Extracted data entries =
======

-- ==== Sys2Proof/Laws/Kept5.lean ====
section
/-! SUPPORT. What the functions of these files keep of a state (Laws/Kept): WorkOps, WorkCmd, CfgCmd, DevCmd, FabPorts, FabCmd, PairCmd. -/

namespace Sys2Proof.Machine

theorem kept_failStart {s0 : State} (i : Item) (status : Nat) (reason : Nat) (b : Option Bad) {s : State} (hkp : Kept s0 s) : Kept s0 (failStart i status reason b s) := by
  unfold failStart
  (repeat' split) <;> grind [kept_keepDetail, kept_raiseBad, kept_activateTables, kept_failItem, kept_parts]

theorem kept_placeStripe {s0 : State} (i : Item) (h : SHdr) (stripe : Nat) (resume : Bool) {s : State} (hkp : Kept s0 s) : Kept s0 (placeStripe i h stripe resume s) := by
  grind [placeStripe, kept_setStripe, kept_stripeDone, kept_enterFilling, kept_parts, kept_upd]

theorem kept_runItem {s0 : State} (i : Item) {s : State} (hkp : Kept s0 s) : Kept s0 (runItem i s) := by
  grind [runItem, kept_writeRec, kept_putItem, kept_parts]

theorem kept_startStripe {s0 : State} (i : Item) (j : StripeJob) {s : State} (hkp : Kept s0 s) : Kept s0 (startStripe i j s) := by
  grind [startStripe, kept_failStart, kept_placeStripe, kept_runItem, kept_parts, kept_upd]

theorem kept_resumeRebuilt {s0 : State} (i : Item) (j : StripeJob) {s : State} (hkp : Kept s0 s) : Kept s0 (resumeRebuilt i j s) := by
  grind [resumeRebuilt, kept_placeStripe, kept_parts, kept_upd]

theorem kept_registerRegion {s0 : State} (j : IngestJob) {s : State} (hkp : Kept s0 s) : Kept s0 (registerRegion j s) := by
  grind [registerRegion, kept_parts]

theorem kept_startSealed {s0 : State} (i : Item) (j : IngestJob) (fresh : State → State) {s : State} (hkp : Kept s0 s) (hfresh : ∀ x0, Kept s0 x0 → Kept s0 (fresh x0)) : Kept s0 (startSealed i j fresh s) := by
  grind [startSealed, kept_failStart, kept_registerRegion, kept_failIngest, kept_parts, kept_upd]

theorem kept_startIngest {s0 : State} (i : Item) (p : List Byte) (fresh : State → State) {s : State} (hkp : Kept s0 s) (hfresh : ∀ x0, Kept s0 x0 → Kept s0 (fresh x0)) : Kept s0 (startIngest i p fresh s) := by
  grind [startIngest, kept_startSealed, kept_parts]

theorem kept_startCopyItem {s0 : State} (i : Item) (p : List Byte) (fresh : State → State) {s : State} (hkp : Kept s0 s) (hfresh : ∀ x0, Kept s0 x0 → Kept s0 (fresh x0)) : Kept s0 (startCopyItem i p fresh s) := by
  grind [startCopyItem, kept_failStart, kept_startCopy, kept_parts]

theorem kept_startCal {s0 : State} (i : Item) (p : List Byte) (fresh : State → State) {s : State} (hkp : Kept s0 s) (hfresh : ∀ x0, Kept s0 x0 → Kept s0 (fresh x0)) : Kept s0 (startCal i p fresh s) := by
  grind [startCal, kept_parts]

theorem kept_startKind {s0 : State} (i : Item) (p : List Byte) (fresh : State → State) {s : State} (hkp : Kept s0 s) (hfresh : ∀ x0, Kept s0 x0 → Kept s0 (fresh x0)) : Kept s0 (startKind i p fresh s) := by
  unfold startKind
  split
  · split
    · exact kept_startIngest _ _ _ hkp hfresh
    · exact hkp
  · split
    · exact kept_startCensus _ _ _ (hfresh _ hkp)
    · exact hkp
  · split
    · exact kept_startBin _ _ _ (hfresh _ hkp)
    · exact hkp
  · exact kept_startCopyItem _ _ _ hkp hfresh
  · split
    · exact kept_startCal _ _ _ hkp hfresh
    · exact hkp
  · cases e : startUpdate i.flow i.seq p (fresh s) with
    | none => exact hkp
    | some v => exact kept_startUpdate _ _ _ (hfresh _ hkp) e
  · exact hkp

theorem kept_startHead {s0 : State} (i : Item) (p : List Byte) {s : State} (hkp : Kept s0 s) : Kept s0 (startHead i p s) := by
  grind [startHead, kept_startStripe, kept_resumeRebuilt, kept_startKind, kept_runItem, kept_parts]

theorem kept_execWorkItemStart (f : BitVec 8) {s : State} {t : State} (hx : (execWorkItemStart f s) = .next t) : Kept s t := by
  have h0 := Kept.refl s
  grind [execWorkItemStart, kept_startHead, kept_parts]

theorem kept_cancelStripe {s0 : State} {s : State} (hkp : Kept s0 s) : Kept s0 (cancelStripe s) := by
  grind [cancelStripe, kept_addCause, kept_endStripe, kept_boundaryStop, kept_parts]

theorem kept_cancelRunning {s0 : State} (i : Item) {s : State} (hkp : Kept s0 s) : Kept s0 (cancelRunning i s) := by
  grind [cancelRunning, kept_activateTables, kept_failItem, kept_dropIngest, kept_failCensus, kept_stopBin, kept_cancelStripe, kept_failCopy, kept_putItem, kept_failUpd, kept_parts]

theorem kept_cancelItem {s0 : State} (i : Item) {s : State} (hkp : Kept s0 s) : Kept s0 (cancelItem i s) := by
  grind [cancelItem, kept_activateTables, kept_failItem, kept_cancelRunning, kept_parts]

theorem kept_duplicate {s0 : State} (w : Waiting) (words : List W128) {s : State} (hkp : Kept s0 s) : Kept s0 (duplicate w words s) := by
  grind [duplicate, kept_finish, kept_raise, kept_stat, kept_parts]

theorem kept_mapAperture {s0 : State} (object : Nat) (b : List Byte) {s : State} (hkp : Kept s0 s) : Kept s0 (mapAperture object b s) := by
  grind [mapAperture, kept_emit, kept_parts]

theorem kept_execFlowOpen (e : Entry) {s : State} {t : State} (hx : (execFlowOpen e s) = .next t) : Kept s t := by
  have h0 := Kept.refl s
  grind [execFlowOpen, kept_takeUp, kept_finish, kept_writeRec, kept_wait, kept_parts]

theorem kept_execFlowClose (e : Entry) {s : State} {t : State} (hx : (execFlowClose e s) = .next t) : Kept s t := by
  have h0 := Kept.refl s
  grind [execFlowClose, kept_takeUp, kept_finish, kept_writeRec, kept_wait, kept_parts]

theorem kept_refuse {s0 : State} (w : Waiting) (x : Submit) (status : Nat) (code : Nat) {s : State} (hkp : Kept s0 s) : Kept s0 (refuse w x status code s) := by
  grind [refuse, kept_raise, kept_stat, kept_finish, kept_parts]

theorem kept_submitNew {s0 : State} (w : Waiting) (x : Submit) {s : State} (hkp : Kept s0 s) : Kept s0 (submitNew w x s) := by
  grind [submitNew, kept_writeRec, kept_wait, kept_addItem, kept_stat, kept_parts]

theorem kept_judgeNew {s0 : State} (w : Waiting) (x : Submit) {s : State} (hkp : Kept s0 s) : Kept s0 (judgeNew w x s) := by
  grind [judgeNew, kept_refuse, kept_raiseBad, kept_submitNew, kept_parts]

theorem kept_resumeWaiting {s0 : State} (w : Waiting) (x : Submit) (i : Item) {s : State} (hkp : Kept s0 s) : Kept s0 (resumeWaiting w x i s) := by
  grind [resumeWaiting, kept_refuse, kept_raiseBad, kept_finish, kept_putItem, kept_parts]

theorem kept_resumeStopped {s0 : State} (w : Waiting) (x : Submit) (i : Item) {s : State} (hkp : Kept s0 s) : Kept s0 (resumeStopped w x i s) := by
  grind [resumeStopped, kept_progressRec, kept_finish, kept_parts, kept_upd]

theorem kept_supplyBlock {s0 : State} (i : Item) (x : Submit) {s : State} (hkp : Kept s0 s) : Kept s0 (supplyBlock i x s) := by
  grind [supplyBlock, kept_putItem, kept_parts]

theorem kept_judgeOld {s0 : State} (w : Waiting) (x : Submit) (i : Item) {s : State} (hkp : Kept s0 s) : Kept s0 (judgeOld w x i s) := by
  grind [judgeOld, kept_finish, kept_raise, kept_stat, kept_resumeWaiting, kept_resumeStopped, kept_duplicate, kept_supplyBlock, kept_parts]

theorem kept_judgeUnknown {s0 : State} (w : Waiting) (x : Submit) {s : State} (hkp : Kept s0 s) : Kept s0 (judgeUnknown w x s) := by
  grind [judgeUnknown, kept_takeFree, kept_finish, kept_parts]

theorem kept_judgeSubmit {s0 : State} (w : Waiting) (x : Submit) {s : State} (hkp : Kept s0 s) : Kept s0 (judgeSubmit w x s) := by
  grind [judgeSubmit, kept_refuse, kept_judgeNew, kept_finish, kept_stat, kept_judgeOld, kept_duplicate, kept_judgeUnknown, kept_parts]

theorem kept_execWorkSubmit (e : Entry) {s : State} {t : State} (hx : (execWorkSubmit e s) = .next t) : Kept s t := by
  have h0 := Kept.refl s
  grind [execWorkSubmit, kept_takeUp, kept_readBuffer, kept_finish, kept_judgeSubmit, kept_parts]

theorem kept_execWorkCancel (e : Entry) {s : State} {t : State} (hx : (execWorkCancel e s) = .next t) : Kept s t := by
  have h0 := Kept.refl s
  grind [execWorkCancel, kept_takeUp, kept_finish, kept_wait, kept_cancelItem, kept_judgeUnknown, kept_parts]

======

What to produce = Transcribe only the lines from the beginning of the entries to the line with "namespace Sys2Proof.Machine", inclusive, exactly as written.

Answer box =
-- ==== Sys2Proof/Laws/Kept5.lean ====
section
/-! SUPPORT. What the functions of these files keep of a state (Laws/Kept): WorkOps, WorkCmd, CfgCmd, DevCmd, FabPorts, FabCmd, PairCmd. -/

namespace Sys2Proof.Machine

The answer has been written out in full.